Hydrogels are polymeric materials possessing a three-dimensional network structure and can absorb a large quantity of liquid water. Recently, hydrogel-based polymeric materials are being focused and encouraged as they are breathable and maintain the shelf life of fresh fruit and vegetables. A hydrogel film was prepared using synthetic polymer, polyvinylpyrrolidone (PVP), and biopolymer, carboxymethyl cellulose (CMC) and agar, along with polyethylene glycol and glycerol as plasticizer to create a breathable and biodegradable film termed as “PVP-CMC” hydrogel film.
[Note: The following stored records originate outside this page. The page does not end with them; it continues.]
-- ==== Sys2Proof/Machine/Ops.lean ====
section
/-!
DEFINITION. The named operations over the state: how an instruction ends, the parts and their cores, contexts by
place and by number, memory by byte with its metadata, the regions of an address, and taking a trap with the return
from it. Every later file changes the state through these.
-/

namespace Sys2Proof.Machine

/-! ## How an instruction ends -/

/-- How an instruction of a slot ends other than by completing: it parks without a change (R44), it raises a trap
without a change (R351), it is not executed because its thread goes back to its anchor first (R259), or it leaves the
state `s`, having dealt with the pc and the counters itself. -/
inductive Stop where
  | park
  | trap (c : TrapClass) (addr info : Word)
  | home
  | go (s : State)

/-- A part of an instruction's meaning. A change of state before a park or a trap is dropped with it (R28, R44). -/
abbrev Op := StateT State (Except Stop)

/-- The slot parks (R44). -/
def parkOp {α : Type} : Op α := fun _ => .error .park
/-- `park_until(b)` (R42). -/
def parkUntil (b : Bool) : Op Unit := fun s => if b then .ok ((), s) else .error .park
/-- `trap(c, info)` (R42). -/
def trapOp {α : Type} (c : TrapClass) (addr info : Word) : Op α := fun _ => .error (.trap c addr info)
/-- `trap(c, info)` when `b` holds. -/
def trapIf (b : Bool) (c : TrapClass) (addr info : Word) : Op Unit := fun s =>
  if b then .error (.trap c addr info) else .ok ((), s)
/-- The instruction ends in the state `s`. -/
def goOp {α : Type} (s : State) : Op α := fun _ => .error (.go s)
/-- Reads the state. -/
def getS : Op State := fun s => .ok (s, s)
/-- Changes the state. -/
def modS (f : State → State) : Op Unit := fun s => .ok ((), f s)

/-- ILLEGAL found at run time, reason 0x0E at the base word (R40). -/
def illegalInfo (s : State) (code : Nat) : Word :=
  BitVec.ofNat 64 (code + 256 * ((s.me.npc.toNat - s.me.pc.toNat) / 2 - 1))
/-- The instruction raises ILLEGAL with reason 0x0E when `b` holds. -/
def illegalIf (b : Bool) : Op Unit := fun s =>
  if b then .error (.trap .illegal 0 (illegalInfo s 0x0E)) else .ok ((), s)

/-! ## The part and its cores (R7, R11) -/

/-- Squads of the part, which is also the number of channels and of home cores. -/
def Part.squads : Part → Nat
  | .x4 => 512
  | .c2 => 256
/-- Pivot cores of the part. -/
def Part.pivots : Part → Nat
  | .x4 => 32
  | .c2 => 16
/-- Compute dies of the part. -/
def Part.dies : Part → Nat
  | .x4 => 4
  | .c2 => 2
/-- Link ports of the part. -/
def Part.links : Part → Nat
  | .x4 => 24
  | .c2 => 8
/-- A barrel core of the part. -/
def Part.isBarrel (p : Part) (c : Nat) : Bool := decide (c < 8 * p.squads)
/-- A home core of the part. -/
def Part.isHome (p : Part) (c : Nat) : Bool := decide (4096 ≤ c ∧ c < 4096 + p.squads)
/-- A pivot core of the part. -/
def Part.isPivot (p : Part) (c : Nat) : Bool := decide (4608 ≤ c ∧ c < 4608 + p.pivots)
/-- A core that the part has. -/
def Part.hasCore (p : Part) (c : Nat) : Bool := p.isBarrel c || p.isHome c || p.isPivot c
/-- The die of a core (R11). -/
def dieOf (c : Nat) : Nat := if c < 4096 then c / 8 / 128 else if c < 4608 then (c - 4096) / 128 else (c - 4608) / 8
In general, hydrogel film provides poor but composition- and structure-dependent moisture resistance in normal atmosphere. Further, interaction among the plasticized ingredients, which are dependent on its ultimate moisture content, controls the physical and mechanical properties of the film. Therefore, it is important to know moisture sorption characteristics of each hydrogel film. The “PVP-CMC” hydrogel film exhibited a tendency to adsorb/desorb moisture depending on environmental relative humidity and temperature during storage. Hence, the general features and the equilibrium relationship between moisture contents of “PVP-CMC” hydrogel film at different temperatures (25, 35, 45 and 55 °C) and relative humidities (≈ 10–90%) of the environment in which the film generally resides, i.e., moisture sorption isotherm (MSI), will be discussed in this chapter. The isosteric heat of sorption at different moisture contents of “PVP-CMC” hydrogel film will also be discussed.
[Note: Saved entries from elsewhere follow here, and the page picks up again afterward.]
/-- The slots that wait in TSYNC for a tile get their count (R137). -/
def State.tsyncDone (s : State) (q t n : Nat) : State :=
  s.ctxs.foldl (fun u c =>
    match c.wait with
    | .tsync q' t' d ps =>
      if q' = q ∧ t' = t then
        if u.unboundPort c.cid d then
          (u.place { c with wait := .none }).postTrap c.cid (fun c =>
            { cls := .port, slot := c.slot, cid := c.cid, away := c.isAway, pc := c.pc, addr := 0, info := portInfo false (portOf d) 1, late := false,
              fetch := false, next := c.npc, cyc := s.cyc })
        else (ps.foldl (fun v x => v.popQuiet c.cid x) u).completeOr c.cid d (BitVec.ofNat 64 n) c.npc 0 false 0 9 c.pc
      else u
    | _ => u) s

/-- The last line of a tile arrives: the log is applied and the tile is RESIDENT (R77, R89). -/
def State.tileArrive (s : State) (q t : Nat) : State :=
  let e := (s.squad q).tile t
  if e.st = .arriving ∧ e.framed then
    let part := (s.squadPart q).getD 32
    let key := s.tileKey q t
    let src := s.backing q t
    match s.linesReady src false 32 with
    | none => s
    | some s0 =>
      let s1 := (List.range 32).foldl (fun u i => u.lineIn part key (src + 128 * i) (e.base q + 128 * i)) s0
      let s2 := if e.lost then (List.range 256).foldl (fun u i => u.setPoison (e.base q + 16 * i) true) s1 else s1
      let s3 := e.log.foldl (fun u x => u.applyEnt (e.base q) x) s2
      let s4 := s3.modTile q t (fun k => { k with st := .resident, log := [], last := s.cyc, tlRes := [], lost := false })
      (e.tlRes.foldl State.tlDown (s4.tsyncDone q t e.log.length)).wake q t
  else s

/-- The last write-back of a tile is performed: the frame is free and the tile ABSENT (R77). -/
def State.tileDeparted (s : State) (q t : Nat) : State :=
  let e := (s.squad q).tile t
  if e.st = .leaving then
    let part := (s.squadPart q).getD 32
    let key := s.tileKey q t
    let dst := s.backing q t
    match s.linesReady dst true 32 with
    | none => s
    | some s0 =>
      let s1 := (List.range 32).foldl (fun u i => u.lineOut part key (e.base q + 128 * i) (dst + 128 * i)) s0
      let s2 := s1.modTile q t (fun k => { k with st := .absent, framed := false, tlAbs := [] })
      let s3 := (e.tlAbs.foldl State.tlDown s2).retryClaims q
      -- a TFETCH met the tile LEAVING: it is fetched once ABSENT (R135)
      (if e.tlRes.isEmpty then s3 else s3.startFetch q t).wake q t
  else s

end Sys2Proof.Machine
end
PVP-CMC hydrogel film Moisture sorption isotherm Isosteric heat Water activity Moisture content etc 



The authors are thankful for the support of Operational Programme Research and Development for Innovation co-funded by the European Regional Development Fund (ERDF) and the national budget of the Czech Republic within the framework of the Centre of Polymer Systems Project (reg. number: CZ.1.05/2.1.00/03.0111). Authors are also pleased to acknowledge for the partial financial support provided by the Ministry of Education, Youth and Sports of the Czech Republic – Program NPU I (LO1504).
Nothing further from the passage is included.